*Problem to solve*
Take the lines below beginning at the line that has "s.msgs := rfl" and stopping after the line that has "s.zlr := rfl", and print them exactly as they are, with no other lines.
• • • • •
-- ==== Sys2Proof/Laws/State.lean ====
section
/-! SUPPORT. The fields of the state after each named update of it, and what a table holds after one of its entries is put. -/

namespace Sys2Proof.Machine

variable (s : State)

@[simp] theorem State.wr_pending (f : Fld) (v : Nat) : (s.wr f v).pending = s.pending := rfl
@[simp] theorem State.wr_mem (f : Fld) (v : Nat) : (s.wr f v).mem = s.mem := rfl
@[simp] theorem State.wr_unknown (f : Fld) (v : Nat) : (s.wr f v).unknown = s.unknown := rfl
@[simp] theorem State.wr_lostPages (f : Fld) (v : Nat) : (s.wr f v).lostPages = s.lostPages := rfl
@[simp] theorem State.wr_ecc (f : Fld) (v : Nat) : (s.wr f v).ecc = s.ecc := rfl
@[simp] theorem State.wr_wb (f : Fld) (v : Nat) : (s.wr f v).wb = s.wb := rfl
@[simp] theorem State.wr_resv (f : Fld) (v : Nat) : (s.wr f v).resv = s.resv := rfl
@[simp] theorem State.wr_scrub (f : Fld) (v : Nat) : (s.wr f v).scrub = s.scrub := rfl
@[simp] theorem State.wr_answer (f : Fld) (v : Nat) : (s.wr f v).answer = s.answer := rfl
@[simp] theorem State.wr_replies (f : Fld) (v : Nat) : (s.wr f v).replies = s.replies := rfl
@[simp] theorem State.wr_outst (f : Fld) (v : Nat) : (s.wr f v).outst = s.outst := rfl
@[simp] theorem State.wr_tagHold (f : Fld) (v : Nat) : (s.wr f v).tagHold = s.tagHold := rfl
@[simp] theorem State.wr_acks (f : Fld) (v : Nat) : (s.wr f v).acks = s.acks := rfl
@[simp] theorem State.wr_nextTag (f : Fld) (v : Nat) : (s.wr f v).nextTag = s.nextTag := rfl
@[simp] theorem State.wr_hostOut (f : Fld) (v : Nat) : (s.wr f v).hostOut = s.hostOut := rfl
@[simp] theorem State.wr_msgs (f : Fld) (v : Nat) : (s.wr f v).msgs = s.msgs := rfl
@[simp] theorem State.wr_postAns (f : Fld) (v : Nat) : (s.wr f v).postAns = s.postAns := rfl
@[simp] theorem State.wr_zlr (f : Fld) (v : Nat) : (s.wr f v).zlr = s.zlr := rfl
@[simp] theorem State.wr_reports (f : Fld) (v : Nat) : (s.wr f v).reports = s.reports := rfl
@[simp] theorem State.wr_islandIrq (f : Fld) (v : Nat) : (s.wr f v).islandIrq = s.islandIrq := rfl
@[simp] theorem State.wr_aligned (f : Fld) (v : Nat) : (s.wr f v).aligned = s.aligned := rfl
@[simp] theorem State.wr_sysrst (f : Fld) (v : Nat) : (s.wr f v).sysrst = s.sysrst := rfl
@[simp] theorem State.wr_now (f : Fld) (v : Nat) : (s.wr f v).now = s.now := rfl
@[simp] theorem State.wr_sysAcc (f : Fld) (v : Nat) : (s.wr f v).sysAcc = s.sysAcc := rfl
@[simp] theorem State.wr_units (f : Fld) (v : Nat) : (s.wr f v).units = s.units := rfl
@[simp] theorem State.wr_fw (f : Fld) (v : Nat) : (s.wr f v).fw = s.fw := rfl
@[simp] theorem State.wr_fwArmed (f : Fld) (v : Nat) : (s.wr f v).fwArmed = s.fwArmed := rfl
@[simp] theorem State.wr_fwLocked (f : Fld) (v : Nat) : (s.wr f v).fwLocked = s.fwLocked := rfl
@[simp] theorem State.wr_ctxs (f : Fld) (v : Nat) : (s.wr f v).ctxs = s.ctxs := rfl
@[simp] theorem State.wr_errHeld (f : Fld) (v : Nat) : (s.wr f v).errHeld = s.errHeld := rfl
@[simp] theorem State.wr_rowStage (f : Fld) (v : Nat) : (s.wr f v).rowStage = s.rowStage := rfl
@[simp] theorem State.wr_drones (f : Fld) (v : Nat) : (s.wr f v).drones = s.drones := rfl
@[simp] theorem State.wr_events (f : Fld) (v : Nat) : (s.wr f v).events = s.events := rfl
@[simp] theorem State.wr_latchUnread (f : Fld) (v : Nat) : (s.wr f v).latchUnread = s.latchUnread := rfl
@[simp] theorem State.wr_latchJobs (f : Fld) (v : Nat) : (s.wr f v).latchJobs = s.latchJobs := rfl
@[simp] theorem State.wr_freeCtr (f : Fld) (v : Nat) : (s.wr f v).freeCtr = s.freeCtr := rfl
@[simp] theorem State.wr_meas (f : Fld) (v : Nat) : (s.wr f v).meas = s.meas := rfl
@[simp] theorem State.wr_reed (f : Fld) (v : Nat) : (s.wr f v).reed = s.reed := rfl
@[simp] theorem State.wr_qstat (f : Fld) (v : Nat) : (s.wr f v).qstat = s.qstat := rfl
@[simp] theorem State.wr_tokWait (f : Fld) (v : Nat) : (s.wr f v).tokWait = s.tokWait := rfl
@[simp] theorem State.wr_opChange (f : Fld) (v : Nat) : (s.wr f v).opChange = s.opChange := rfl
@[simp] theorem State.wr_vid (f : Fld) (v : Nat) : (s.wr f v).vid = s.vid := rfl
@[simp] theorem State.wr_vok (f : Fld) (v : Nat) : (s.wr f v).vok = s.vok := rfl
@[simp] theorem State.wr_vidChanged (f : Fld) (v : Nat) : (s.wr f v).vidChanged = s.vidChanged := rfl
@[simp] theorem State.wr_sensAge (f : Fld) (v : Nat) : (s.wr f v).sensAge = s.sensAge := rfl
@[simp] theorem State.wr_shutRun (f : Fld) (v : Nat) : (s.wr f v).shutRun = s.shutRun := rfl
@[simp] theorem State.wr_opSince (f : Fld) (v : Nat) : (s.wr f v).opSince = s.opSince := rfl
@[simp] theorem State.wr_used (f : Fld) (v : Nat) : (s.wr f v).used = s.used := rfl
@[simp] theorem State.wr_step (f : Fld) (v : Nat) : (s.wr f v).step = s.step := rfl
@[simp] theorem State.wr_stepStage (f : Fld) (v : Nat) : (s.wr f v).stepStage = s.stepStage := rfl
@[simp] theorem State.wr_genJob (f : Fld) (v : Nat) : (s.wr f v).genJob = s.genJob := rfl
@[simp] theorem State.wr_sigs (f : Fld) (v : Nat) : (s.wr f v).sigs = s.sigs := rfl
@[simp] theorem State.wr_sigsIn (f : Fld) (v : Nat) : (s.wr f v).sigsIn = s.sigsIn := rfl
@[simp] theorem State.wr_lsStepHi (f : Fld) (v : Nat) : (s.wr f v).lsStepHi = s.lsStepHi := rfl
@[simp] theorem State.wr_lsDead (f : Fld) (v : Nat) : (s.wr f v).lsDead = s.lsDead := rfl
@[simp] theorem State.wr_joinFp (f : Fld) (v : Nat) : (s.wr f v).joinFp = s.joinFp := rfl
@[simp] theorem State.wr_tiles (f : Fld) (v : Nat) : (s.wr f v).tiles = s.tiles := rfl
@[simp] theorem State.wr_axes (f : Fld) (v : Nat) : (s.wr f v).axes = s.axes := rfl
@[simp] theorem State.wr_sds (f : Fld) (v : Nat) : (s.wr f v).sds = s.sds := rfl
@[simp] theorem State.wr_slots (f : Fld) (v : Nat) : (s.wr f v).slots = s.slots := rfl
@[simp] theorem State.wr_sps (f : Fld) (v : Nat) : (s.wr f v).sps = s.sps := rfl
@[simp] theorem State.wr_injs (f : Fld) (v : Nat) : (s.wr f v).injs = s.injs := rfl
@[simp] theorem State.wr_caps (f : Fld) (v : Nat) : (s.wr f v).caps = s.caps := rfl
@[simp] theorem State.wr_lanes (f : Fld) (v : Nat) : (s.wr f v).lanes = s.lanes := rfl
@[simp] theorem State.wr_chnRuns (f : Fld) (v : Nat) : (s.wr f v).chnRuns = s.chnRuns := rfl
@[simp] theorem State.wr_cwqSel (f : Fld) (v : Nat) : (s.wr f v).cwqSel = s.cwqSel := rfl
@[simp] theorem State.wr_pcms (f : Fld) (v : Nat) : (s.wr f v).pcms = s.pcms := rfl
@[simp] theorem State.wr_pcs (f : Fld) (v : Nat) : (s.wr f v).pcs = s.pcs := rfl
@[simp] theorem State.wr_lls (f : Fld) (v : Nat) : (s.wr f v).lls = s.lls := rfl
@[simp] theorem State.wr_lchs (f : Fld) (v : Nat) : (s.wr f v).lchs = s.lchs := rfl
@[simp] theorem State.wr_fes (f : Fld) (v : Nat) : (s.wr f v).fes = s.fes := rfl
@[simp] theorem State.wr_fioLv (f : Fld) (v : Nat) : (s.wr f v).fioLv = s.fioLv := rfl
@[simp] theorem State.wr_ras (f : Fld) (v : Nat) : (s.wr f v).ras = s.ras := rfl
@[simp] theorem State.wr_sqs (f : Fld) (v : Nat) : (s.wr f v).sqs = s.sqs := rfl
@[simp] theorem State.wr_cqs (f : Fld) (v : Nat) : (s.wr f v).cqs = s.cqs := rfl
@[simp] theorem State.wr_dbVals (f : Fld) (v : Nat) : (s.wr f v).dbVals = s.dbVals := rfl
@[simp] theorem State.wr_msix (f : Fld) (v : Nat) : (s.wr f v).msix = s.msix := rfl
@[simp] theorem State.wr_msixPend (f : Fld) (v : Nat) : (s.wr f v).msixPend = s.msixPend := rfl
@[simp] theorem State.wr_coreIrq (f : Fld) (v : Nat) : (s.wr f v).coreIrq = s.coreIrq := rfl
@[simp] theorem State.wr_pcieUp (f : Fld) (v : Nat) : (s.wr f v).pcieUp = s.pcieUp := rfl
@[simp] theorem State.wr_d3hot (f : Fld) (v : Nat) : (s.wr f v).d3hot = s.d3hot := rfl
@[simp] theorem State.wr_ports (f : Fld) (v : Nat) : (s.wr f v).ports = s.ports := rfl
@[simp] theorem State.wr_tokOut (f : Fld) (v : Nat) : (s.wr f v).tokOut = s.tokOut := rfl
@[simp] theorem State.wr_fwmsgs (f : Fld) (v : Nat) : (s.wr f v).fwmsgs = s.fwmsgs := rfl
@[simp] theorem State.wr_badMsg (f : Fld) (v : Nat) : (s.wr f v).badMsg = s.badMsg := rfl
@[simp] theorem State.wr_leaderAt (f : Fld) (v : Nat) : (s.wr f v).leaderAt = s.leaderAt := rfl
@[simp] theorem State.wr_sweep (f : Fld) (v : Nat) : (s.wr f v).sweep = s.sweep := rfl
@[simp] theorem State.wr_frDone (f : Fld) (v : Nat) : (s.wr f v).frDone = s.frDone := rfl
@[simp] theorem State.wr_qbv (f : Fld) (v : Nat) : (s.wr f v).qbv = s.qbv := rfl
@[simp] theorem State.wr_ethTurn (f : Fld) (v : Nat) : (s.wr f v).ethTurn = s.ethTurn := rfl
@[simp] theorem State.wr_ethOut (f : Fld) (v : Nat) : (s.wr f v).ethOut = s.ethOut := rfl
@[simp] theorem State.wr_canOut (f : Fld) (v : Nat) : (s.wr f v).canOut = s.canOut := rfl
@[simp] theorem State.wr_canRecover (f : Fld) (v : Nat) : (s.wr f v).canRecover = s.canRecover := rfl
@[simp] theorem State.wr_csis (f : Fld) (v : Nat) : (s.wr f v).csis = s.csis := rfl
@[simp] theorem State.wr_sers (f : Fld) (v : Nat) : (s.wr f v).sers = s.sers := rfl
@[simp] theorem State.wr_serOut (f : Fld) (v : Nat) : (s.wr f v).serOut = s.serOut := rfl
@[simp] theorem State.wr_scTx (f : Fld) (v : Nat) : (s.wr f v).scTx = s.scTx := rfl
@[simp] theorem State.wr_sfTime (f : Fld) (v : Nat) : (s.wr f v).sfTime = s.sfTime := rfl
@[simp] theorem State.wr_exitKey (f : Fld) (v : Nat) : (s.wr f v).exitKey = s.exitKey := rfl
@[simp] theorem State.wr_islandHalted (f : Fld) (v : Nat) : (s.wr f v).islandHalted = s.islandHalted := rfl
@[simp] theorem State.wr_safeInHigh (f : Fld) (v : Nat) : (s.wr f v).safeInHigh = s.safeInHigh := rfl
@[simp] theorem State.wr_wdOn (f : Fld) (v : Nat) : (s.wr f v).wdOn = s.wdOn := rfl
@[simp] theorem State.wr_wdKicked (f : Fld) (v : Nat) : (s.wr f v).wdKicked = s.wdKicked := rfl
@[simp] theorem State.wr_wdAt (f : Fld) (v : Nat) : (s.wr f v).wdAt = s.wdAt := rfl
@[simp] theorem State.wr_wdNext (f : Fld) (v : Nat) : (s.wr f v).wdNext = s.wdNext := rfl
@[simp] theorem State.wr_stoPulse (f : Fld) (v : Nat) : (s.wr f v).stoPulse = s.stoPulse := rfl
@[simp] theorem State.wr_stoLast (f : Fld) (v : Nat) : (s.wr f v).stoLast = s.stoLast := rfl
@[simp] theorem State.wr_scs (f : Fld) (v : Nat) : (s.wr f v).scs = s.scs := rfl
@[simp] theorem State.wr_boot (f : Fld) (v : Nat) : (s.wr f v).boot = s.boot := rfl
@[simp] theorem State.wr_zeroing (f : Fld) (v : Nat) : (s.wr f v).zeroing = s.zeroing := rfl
• • • • •
*Output for this exercise*
@[simp] theorem State.wr_msgs (f : Fld) (v : Nat) : (s.wr f v).msgs = s.msgs := rfl
@[simp] theorem State.wr_postAns (f : Fld) (v : Nat) : (s.wr f v).postAns = s.postAns := rfl
@[simp] theorem State.wr_zlr (f : Fld) (v : Nat) : (s.wr f v).zlr = s.zlr := rfl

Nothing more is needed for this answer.